Output the full set of records exactly.

(Records contained in a dataset)
*** Begin section ***

-- ==== Sys2Proof/Machine/Carder.lean ====
section
/-!
DEFINITION. Sys2Proof/Machine/Carder.lean: carders, spill rings, the carousel and the replacement of operator tables and carousel programs
(R66, R209–R217, R429, R430).
-/
namespace Sys2Proof.Machine

/-! ## Reads of units that are no crew -/

/-- A byte as a unit of a partition reads it: no aperture leaf serves it (R20). -/
def State.unitLoc (s : State) (p : Nat) (level : Bool) (va : Nat) : Res :=
  match s.unitXlat p level .load va with
  | .ok dev pa mt => .ok ⟨.global, va, dev, pa, mt⟩
  | .bad cause => .bad cause (BitVec.ofNat 64 va)

/-- Lines that other devices have answered to a unit's read. -/
def State.linesOf (s : State) (tag : Nat) : List Line := (s.unitLines.filter fun e => e.1 == tag).map (·.2)

/-- `n` bytes of a unit's read, one value a byte. -/
def State.unitGather (s : State) (tag p : Nat) (level : Bool) (va n : Nat) : Gather :=
  gather ((List.range n).map fun i => s.readAddrs (s.linesOf tag) (s.unitLoc p level) [va + i])

/-- Ask other devices for the lines a unit's read wants. -/
def State.askUnit (s : State) (tag p : Nat) (level : Bool) (need : List (Nat × Nat)) : State :=
  need.foldl (fun s q =>
    let asked := s.outstanding.any fun x => match x.who, x.msg with
      | .unit t, .read _ _ pa _ _ _ => t == tag && x.dev == q.1 && pa == q.2 * 128
      | _, _ => false
    if asked then s else s.sendTo q.1 (.unit tag) fun m => .read s.dev m (q.2 * 128) 128 level p) s

/-- A unit's read is over: the lines it had are gone. -/
def State.dropLines (s : State) (tag : Nat) : State := { s with unitLines := s.unitLines.filter fun e => e.1 != tag }

/-- Tags of units. -/
def tagCarousel (die : Nat) : Nat := die
def tagCarder (die op : Nat) : Nat := 16 + carKey die op

/-! ## Command statuses (R423) -/

def csOk : Nat := 0
def csLaunch : Nat := 0x20
def csForm : Nat := 0x21
def csFault : Nat := 0x22
def csDigest : Nat := 0x23
def csBusy : Nat := 0x24
def csStamp : Nat := 0x25
def csCancelled : Nat := 0x26

/-- Change a command. -/
def State.updCmd (s : State) (k : Nat) (f : Cmd → Cmd) : State := { s with cmds := s.cmds.upd k f }

/-- A command's effect is over with a status; its completion record is next (R423). -/
def State.finishCmd (s : State) (k status detail : Nat) : State :=
  s.updCmd k fun c => { c with st := .finished, status := status, detail := detail }

/-! ## Acceptance (R209, R211, R430) -/

/-- Is this the record a packet came from? -/
def DieFrame.carries (f : DieFrame) (die op : Nat) (p : Packet) : Bool :=
  f.handle == 0 && f.dstDie == die && f.op == op &&
  (match p.src with
   | some (dev, _, _, seq) => f.src == some (dev, seq)
   | none => f.src.isNone && f.slot == p.slot)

*** End section ***

* _Expected answer_
-- ==== Sys2Proof/Machine/Carder.lean ====
section
/-!
DEFINITION. Sys2Proof/Machine/Carder.lean: carders, spill rings, the carousel and the replacement of operator tables and carousel programs
(R66, R209–R217, R429, R430).
-/
namespace Sys2Proof.Machine

/-! ## Reads of units that are no crew -/

/-- A byte as a unit of a partition reads it: no aperture leaf serves it (R20). -/
def State.unitLoc (s : State) (p : Nat) (level : Bool) (va : Nat) : Res :=
  match s.unitXlat p level .load va with
  | .ok dev pa mt => .ok ⟨.global, va, dev, pa, mt⟩
  | .bad cause => .bad cause (BitVec.ofNat 64 va)

/-- Lines that other devices have answered to a unit's read. -/
def State.linesOf (s : State) (tag : Nat) : List Line := (s.unitLines.filter fun e => e.1 == tag).map (·.2)

/-- `n` bytes of a unit's read, one value a byte. -/
def State.unitGather (s : State) (tag p : Nat) (level : Bool) (va n : Nat) : Gather :=
  gather ((List.range n).map fun i => s.readAddrs (s.linesOf tag) (s.unitLoc p level) [va + i])

/-- Ask other devices for the lines a unit's read wants. -/
def State.askUnit (s : State) (tag p : Nat) (level : Bool) (need : List (Nat × Nat)) : State :=
  need.foldl (fun s q =>
    let asked := s.outstanding.any fun x => match x.who, x.msg with
      | .unit t, .read _ _ pa _ _ _ => t == tag && x.dev == q.1 && pa == q.2 * 128
      | _, _ => false
    if asked then s else s.sendTo q.1 (.unit tag) fun m => .read s.dev m (q.2 * 128) 128 level p) s

/-- A unit's read is over: the lines it had are gone. -/
def State.dropLines (s : State) (tag : Nat) : State := { s with unitLines := s.unitLines.filter fun e => e.1 != tag }

/-- Tags of units. -/
def tagCarousel (die : Nat) : Nat := die
def tagCarder (die op : Nat) : Nat := 16 + carKey die op

/-! ## Command statuses (R423) -/

def csOk : Nat := 0
def csLaunch : Nat := 0x20
def csForm : Nat := 0x21
def csFault : Nat := 0x22
def csDigest : Nat := 0x23
def csBusy : Nat := 0x24
def csStamp : Nat := 0x25
def csCancelled : Nat := 0x26

/-- Change a command. -/
def State.updCmd (s : State) (k : Nat) (f : Cmd → Cmd) : State := { s with cmds := s.cmds.upd k f }

/-- A command's effect is over with a status; its completion record is next (R423). -/
def State.finishCmd (s : State) (k status detail : Nat) : State :=
  s.updCmd k fun c => { c with st := .finished, status := status, detail := detail }

/-! ## Acceptance (R209, R211, R430) -/

/-- Is this the record a packet came from? -/
def DieFrame.carries (f : DieFrame) (die op : Nat) (p : Packet) : Bool :=
  f.handle == 0 && f.dstDie == die && f.op == op &&
  (match p.src with
   | some (dev, _, _, seq) => f.src == some (dev, seq)
   | none => f.src.isNone && f.slot == p.slot)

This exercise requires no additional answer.